Waititu, who has escaped the wrath of the law because of his dalliance with political hooliganism, is in hot soup for his speech in Kayole following riots sparked by the killing of a suspected robber, an incident he blamed on Maasai guards, whose eviction he ordered. 

As supporters were cheering him, a policeman of high rank in uniform stood behind him, little did Waititu know the price he would pay for his tongue. The price began with sweaty and erratic self-defence in Parliament and inability to get out and straight into the hands of the police.

New Internal Security Minister, Katoo ole Metito, and Director of Public Prosecutions, Keriako Tobiko, ordered his immediate arrest.

Conspiracy

Mr Ntimama, while issuing a personal statement in Parliament, said the Embakasi MP had ordered his followers to kill Maasais in the constituency.

 “It came out so clearly what he told locals on Monday,” said Ntimama. “Police have not arrested anybody or stopped the situation from getting any worse. You would say they were part of the conspiracy,” he added.

Defence Assistant Minister Joseph Nkaiserry called for the arrest and sacking of Waititu, saying the remarks were unfortunate and did not augur well, especially at a time the country was headed to elections.

“Mr Waititu belongs in jail ... in fact he should have been removed from the Cabinet a long time ago. What we have in this country is where wrong people occupy leadership positions,” he told journalists at Parliament Buildings Media Centre.

Nkaiserry said it was unfortunate to have a leader utter such words, saying Waititu has on many occasions behaved in an unruly manner that did not befit the status of a leader and had always gone scot-free.

He criticised the National Cohesion and Integration Commission and the Commissioner of Police for failing to arrest the Embakasi MP yet he spoke in the presence of law enforcers.

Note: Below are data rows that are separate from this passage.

/-- EPOP removes the oldest event and returns its fields, whether or not the engine runs: the kind as Press 1, Release 2,
LongPress 3, Chord 4, the class as none 0, short 1, long 2; on an empty queue it ends with `QueueEmpty` (42_engine_control.md
rule R187). -/
def Obligations.EpopReturnsTheOldest : Prop :=
  ∀ s : State,
    (s.eng.evq = [] → exec .epop s = .next { s with host := errRegs 0x08 0x00 }) ∧
    ∀ (ev : Event) (rest : List Event), s.eng.evq = ev :: rest →
      ∃ r0 r3 : Word,
        exec .epop s = .next { s with
          host := okRegs r0 ev.timestamp ev.durationMs r3, eng := { s.eng with evq := rest } } ∧
        (ev.kind = .press → r0.extractLsb' 24 8 = 1) ∧ (ev.kind = .release → r0.extractLsb' 24 8 = 2) ∧
        (ev.kind = .longPress → r0.extractLsb' 24 8 = 3) ∧ (ev.kind = .chord → r0.extractLsb' 24 8 = 4) ∧
        r0.extractLsb' 16 8 = ev.channelId ∧
        (ev.cls = .none → r0.extractLsb' 8 8 = 0) ∧ (ev.cls = .short → r0.extractLsb' 8 8 = 1) ∧
        (ev.cls = .long → r0.extractLsb' 8 8 = 2) ∧ r0.extractLsb' 0 8 = 0 ∧
        r3.extractLsb' 0 16 = ev.members ∧ r3.extractLsb' 16 16 = 0

/-! ### The tick (43_engine_tick.md) -/

/-- ETICK runs one tick. Stopped: `EngineNotRunning`, nothing else written. The snapshot read: one sample of `NOW_MS`, one bulk read
of the input registers, `LAST_IN` recorded, the engine stepped on that snapshot (the statements below say how), the outcome OK,
`RES0`..`RES3` left at 0. Transaction j of the read failing: `BusError` and its kind, here and in `LAST_TICK_ERR`; no channel
changes, no event is emitted and `LAST_IN` is kept (43_engine_tick.md rule R228, with R212 and R213). -/
def Obligations.EtickRunsOneTick : Prop :=
  ∀ s : State,
    (s.eng.running = false → exec .etick s = .next { s with host := errRegs 0x07 0x00 }) ∧
    (s.eng.running = true → allOk (bulkCount s.cfg) s = true →
      exec .etick s = .next { s with
        host := okRegs 0 0 0 0
        exp := { s.exp with lastIn := ⟨(bulkData s).1, (bulkData s).2⟩, lastInValid := ⟨true, true⟩ }
        eng := { tickEngine (upcomingNow s) ((bulkData s).2 ++ (bulkData s).1) s.eng with
          lastTickErr := 0x00, lastTickTerr := 0x00 }
        env := afterBus (bulkEvents .input s) (sampledNow s) }) ∧
    (∀ (j : Nat) (k : TransportErrorKind), s.eng.running = true → j < bulkCount s.cfg → failsAt j k s = true →
      exec .etick s = .next { s with
        host := errRegs 0x01 (kindCode k)
        eng := { s.eng with lastTickErr := 0x01, lastTickTerr := kindCode k }
        env := afterBus (cutAt j k (bulkEvents .input s)) (sampledNow s) })

/-- The outcome of a tick: `LAST_TICK_ERR` and `LAST_TICK_TERR` are (OK, 0) when the snapshot was read and (BusError, the kind) when
transaction j failed; a timer tick writes neither `STATUS` nor `RES0`..`RES3`, and everything else as an ETICK on the same state,
whose `STATUS` shows the same outcome (43_engine_tick.md rule R227). -/
def Obligations.TickOutcomeIsRecorded : Prop :=
  ∀ s : State,
    (allOk (bulkCount s.cfg) s = true →
      (tick s).state.eng.lastTickErr = 0x00 ∧ (tick s).state.eng.lastTickTerr = 0x00) ∧
    (∀ (j : Nat) (k : TransportErrorKind), j < bulkCount s.cfg → failsAt j k s = true →
      (tick s).state.eng.lastTickErr = 0x01 ∧ (tick s).state.eng.lastTickTerr = kindCode k) ∧
    (tick s).state.host = s.host ∧
    ∀ t : State, s.eng.running = true → exec .etick s = .next t →
      (tick s).state = { t with host := s.host } ∧
      t.host.err = t.eng.lastTickErr ∧ t.host.terr = t.eng.lastTickTerr

/-- A release: a channel whose level goes from closed to open while Pressed or LongPressed emits one Release with its exact
elapsed time modulo 2^32, short when below the threshold and long at it or above, and is Released
(43_engine_tick.md rules R214, R215). -/
def Obligations.ReleaseIsClassified : Prop :=
  ∀ (thr now : Word) (snap : PinMask) (k : Fin 16) (c : Channel),
    c.prev = false → snap.getLsbD c.pin.toNat = true → c.life ≠ .released →
    channelEvent thr now snap k c = some {
      kind := .release, channelId := BitVec.ofNat 8 k.val
      cls := if (now.toNat + 2 ^ 32 - c.pressStart.toNat) % 2 ^ 32 < thr.toNat then .short else .long
      timestamp := now
      durationMs := BitVec.ofNat 32 ((now.toNat + 2 ^ 32 - c.pressStart.toNat) % 2 ^ 32), members := 0 } ∧
    storeLevel snap (channelStep thr now snap c) = ⟨c.pin, .released, c.pressStart, false, true⟩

Waititu has expressed interest in running for Nairobi County governor, but Nkaiserry said his misdemeanor would be used against him.

Last year Waititu was picked up by police during a demonstration to protest the demolition of the Uhuru open-air market in Nairobi. He had gone to the scene after receiving calls from stall owners that the market was being demolished. Once there he ordered the traders to demolish a perimeter wall. He was arrested and taken to the Jogoo Police Station to record a statement.

Early this year, Waititu was arrested for a charge dating back two years ago where he was accused of inciting his constituents to oppose evictions from KPA slum in Embakasi in December 2010.

Waititu, who was charged alongside one Patrick Mulili, denied the charge and was released on a cash bail of Sh100,000. The matter is still pending before court.

He was arrested again in May after he tried to stop yet another demolition of houses built on a road reserve in his Embakasi constituency.

Led by AFC Leopards Chairman Alex ole Magelo, the Maasai lobby group leading the demonstrations said it was the constitutional and natural right for every Kenyan to live where he or she deems safe. “Waititu should know this is an electioneering period and such untimely sentiments are likely to breach peaceful coexistence. Our demand as the Maa group is that President Kibaki must sack Waititu as an assistant minister, within 36 hours,” said Kenya Maa Students Association official Raphael Olemaleto.

The lobby group said that Nairobi is a cosmopolitan city that belongs to all Kenyans.

The Maa group also wants Deputy Prime Minister Uhuru Kenyatta to kick such people who are insensitive and harbour tribal tendencies out of his TNA party, if he wants support from the Maasai.